Start of GIVEN DATA

-- ==== Sys2Proof/Tests/Slice0.lean ====
section
/-! SUPPORT. Tests of one step each, with the expected results of `spec/95_test_vectors.md` (cited by the vector's number) or of
the rule named; and a witness for the hypotheses of each statement that has any. -/

namespace Sys2Proof.Tests

open Sys2Proof.Machine

/-- A block after reset whose IN is these bytes. -/
def withIn (bytes : List Byte) : State :=
  { State.reset with ilen := BitVec.ofNat 16 bytes.length, ibuf := Memory.ofBytes 0 bytes }

/-- A block after reset with operand registers. -/
def withArgs (a : Operands) : State := { State.reset with args := a }

/-- A block after reset whose host has these actions to do. -/
def withHost (l : List HostAction) : State := { State.reset with host := l }

/-- An operation in progress, `left` steps before its completion step. -/
def inProgress (op : Byte) (left : Nat) (l : List HostAction) : State :=
  { State.reset with op := some op, status := 0x01#8, left := left, host := l }

/-- The state a step answers, if any. -/
def nextOf : Host.Outcome State Fault Refusal → Option State
  | .next t => some t
  | .fault _ => none
  | .refused _ => none

/-- The fault a step answers, if any. -/
def faultOf : Host.Outcome State Fault Refusal → Option Fault
  | .next _ => none
  | .fault f => some f
  | .refused _ => none

/-- Place an operation, with what its START needs, and run one step. -/
def runOp (i : Instr) (s : State) : Host.Outcome State Fault Refusal := step (s.withFetchWord 8 (opcodeOf i).toNat)

/-- STATUS, R_OPCODE, OLEN and the bytes of OBUF after an operation. -/
def frameOut (i : Instr) (s : State) : Option (Byte × Option Half × Option Half × List Byte) :=
  (nextOf (runOp i s)).map fun t => (t.status, t.res.rOpcode, t.res.olen, t.res.obuf.map Prod.snd)

/-- STATUS, T_STATE, T_MDIST, T_MEN, T_SDIST, T_SEN and T_CALIB after an operation. -/
def reportOut (i : Instr) (s : State) : Option (List (Option Nat)) :=
  (nextOf (runOp i s)).map fun t =>
    [.status, .tState, .tMDist, .tMEn, .tSDist, .tSEn, .tCalib].map fun r => readReg r t

/-- T_ENG, T_B1, T_B2, T_LIGHT and the first and last gates after an operation. -/
def engOut (i : Instr) (s : State) : Option (List (Option Nat)) :=
  (nextOf (runOp i s)).map fun t =>
    [.tEng, .tB1, .tB2, .tLight, .tMGate 0, .tMGate 13, .tSGate 0, .tSGate 13].map fun r => readReg r t

/-! ## Decoding: each operation's byte, bit by bit (`30_encoding.md` R68, OP8: bits 7:0 are the operation code) -/

/-- The byte decodes to the operation and is what the operation encodes to. -/
def Codes (b : Byte) (i : Instr) : Prop := decode [b] = .ok (i, []) ∧ encode i = [b]

theorem codes_of {b : Byte} {i : Instr} (hd : decode [b] = .ok (i, [])) (he : encode i = [b]) : Codes b i := ⟨hd, he⟩

/-- DEC_FRAME, DEC_ACK, DEC_TARGET, ENC_CMD. -/
theorem test_decode_codec :
    Codes 0b00000001#8 .decFrame ∧
    Codes 0b00000010#8 .decAck ∧
    Codes 0b00000011#8 .decTarget ∧
    Codes 0b00010000#8 .encCmd := by
  repeat' first | exact codes_of rfl rfl | apply And.intro

/-- BLD_ENABLE_CONFIG to BLD_BLUETOOTH, 0x20 to 0x27. -/
theorem test_decode_builders_low :
    Codes 0b00100000#8 .bldEnableConfig ∧
    Codes 0b00100001#8 .bldEndConfig ∧
    Codes 0b00100010#8 .bldSetResolution ∧
    Codes 0b00100011#8 .bldSetBasicParams ∧
    Codes 0b00100100#8 .bldSetMotionSens ∧
    Codes 0b00100101#8 .bldSetStaticSens ∧
    Codes 0b00100110#8 .bldSetBaud ∧
    Codes 0b00100111#8 .bldBluetooth := by
  repeat' first | exact codes_of rfl rfl | apply And.intro

/-- BLD_READ_MAC to BLD_BGCORR_READ, 0x28 to 0x2E. -/
theorem test_decode_builders_high :
    Codes 0b00101000#8 .bldReadMac ∧
    Codes 0b00101001#8 .bldLightSensorMode ∧
    Codes 0b00101010#8 .bldFactoryReset ∧
    Codes 0b00101011#8 .bldReboot ∧
    Codes 0b00101100#8 .bldFirmwareVersion ∧
    Codes 0b00101101#8 .bldBgcorrEnter ∧
    Codes 0b00101110#8 .bldBgcorrRead := by
  repeat' first | exact codes_of rfl rfl | apply And.intro
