-- ==== Sys2Proof/Syntax.lean ====
section
/-! DEFINITION. The instruction set: one constructor per row of spec/opcode_table.json.
An encoded row's constructor carries the row's fields, lowest bits first, each a bit vector of its width.
An event row has no encoding; its constructor carries the data and the choices that the outside world brings. -/

namespace Sys2Proof

/-- A register operand beside the mask field of its word, where R200 asks that the field be 0. -/
structure MaskedReg where
  reg : BitVec 5
  mask : BitVec 3
  deriving DecidableEq, Repr

/-- Where a translation is made (R290): a die, or H as die 4, and a unit of it: a core, or 128 and a quad. -/
structure MmuPlace where
  die : Nat
  unit : Nat
  deriving DecidableEq, Repr

/-- An issued instruction (R449): its pc and its word, and VTYPE, the width G and the pending prefix at its issue (R162). -/
structure IssuedInstr where
  pc : BitVec 64
  word : BitVec 32
  vtype : BitVec 8
  grant : Nat
  pfx : Option (BitVec 25)
  deriving DecidableEq, Repr

/-- What saving the registers under ECC meets when a lane is spared (R455): how many correctable words, and the TAGs of the harts
with an uncorrectable word in the failed lane's storage. -/
structure SpareSave where
  corrected : Nat
  bad : List (BitVec 32)
  deriving DecidableEq, Repr

/-- What a fabric frame carries (R490): the ranks of its source and destination, its sequence number and its words. -/
structure FabricFrame where
  src : Nat
  dst : Nat
  seq : Nat
  body : List Nat
  deriving DecidableEq, Repr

End of GIVEN DATA

PROBLEM DETAILS: Look through the data above for the word "that". Report each line where it occurs.

RESULT OF THE TASK:
the rule named; and a witness for the hypotheses of each statement that has any. -/
An event row has no encoding; its constructor carries the data and the choices that the outside world brings. -/
/-- A register operand beside the mask field of its word, where R200 asks that the field be 0. -/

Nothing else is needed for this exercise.